Data entries:
=== Section Start ===
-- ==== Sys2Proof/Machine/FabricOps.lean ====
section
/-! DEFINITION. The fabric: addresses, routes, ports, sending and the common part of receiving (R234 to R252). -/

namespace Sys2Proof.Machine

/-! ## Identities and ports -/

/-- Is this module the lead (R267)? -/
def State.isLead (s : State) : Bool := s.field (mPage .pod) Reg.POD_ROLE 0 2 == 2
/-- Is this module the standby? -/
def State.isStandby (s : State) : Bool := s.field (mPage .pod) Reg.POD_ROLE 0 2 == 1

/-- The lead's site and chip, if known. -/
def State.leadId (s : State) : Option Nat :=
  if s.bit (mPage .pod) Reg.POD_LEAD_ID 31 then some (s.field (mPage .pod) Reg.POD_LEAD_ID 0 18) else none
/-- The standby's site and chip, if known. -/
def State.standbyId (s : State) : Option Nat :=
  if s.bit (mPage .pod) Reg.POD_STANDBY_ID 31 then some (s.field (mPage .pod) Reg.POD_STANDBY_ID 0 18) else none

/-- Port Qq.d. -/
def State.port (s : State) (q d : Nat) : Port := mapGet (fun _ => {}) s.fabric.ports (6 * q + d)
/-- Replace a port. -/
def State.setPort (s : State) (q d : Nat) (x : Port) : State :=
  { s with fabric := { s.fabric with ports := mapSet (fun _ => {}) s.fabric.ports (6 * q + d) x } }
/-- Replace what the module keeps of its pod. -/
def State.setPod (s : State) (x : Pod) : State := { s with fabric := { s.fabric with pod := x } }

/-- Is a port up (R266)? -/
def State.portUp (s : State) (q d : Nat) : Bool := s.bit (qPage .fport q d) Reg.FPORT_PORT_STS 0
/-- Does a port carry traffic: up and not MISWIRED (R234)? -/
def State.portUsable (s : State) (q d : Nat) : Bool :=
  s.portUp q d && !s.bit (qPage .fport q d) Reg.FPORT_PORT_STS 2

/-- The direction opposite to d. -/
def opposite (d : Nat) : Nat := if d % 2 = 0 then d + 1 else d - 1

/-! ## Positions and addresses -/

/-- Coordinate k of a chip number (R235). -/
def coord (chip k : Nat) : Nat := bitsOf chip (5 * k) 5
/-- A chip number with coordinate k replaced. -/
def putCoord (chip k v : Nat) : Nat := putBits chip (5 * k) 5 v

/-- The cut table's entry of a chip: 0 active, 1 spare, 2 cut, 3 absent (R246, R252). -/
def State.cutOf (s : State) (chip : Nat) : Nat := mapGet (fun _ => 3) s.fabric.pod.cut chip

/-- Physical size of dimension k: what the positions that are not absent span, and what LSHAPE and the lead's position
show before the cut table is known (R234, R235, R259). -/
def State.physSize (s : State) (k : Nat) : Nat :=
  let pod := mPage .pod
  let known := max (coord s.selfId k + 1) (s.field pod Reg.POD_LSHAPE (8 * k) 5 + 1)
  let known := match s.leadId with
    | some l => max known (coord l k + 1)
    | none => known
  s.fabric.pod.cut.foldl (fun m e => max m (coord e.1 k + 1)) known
=== Section End ===
Starting at the line with "let known := match s.leadId with", restate each line through the end of the records, both ends included, and stop there.

  let known := match s.leadId with
    | some l => max known (coord l k + 1)
    | none => known
  s.fabric.pod.cut.foldl (fun m e => max m (coord e.1 k + 1)) known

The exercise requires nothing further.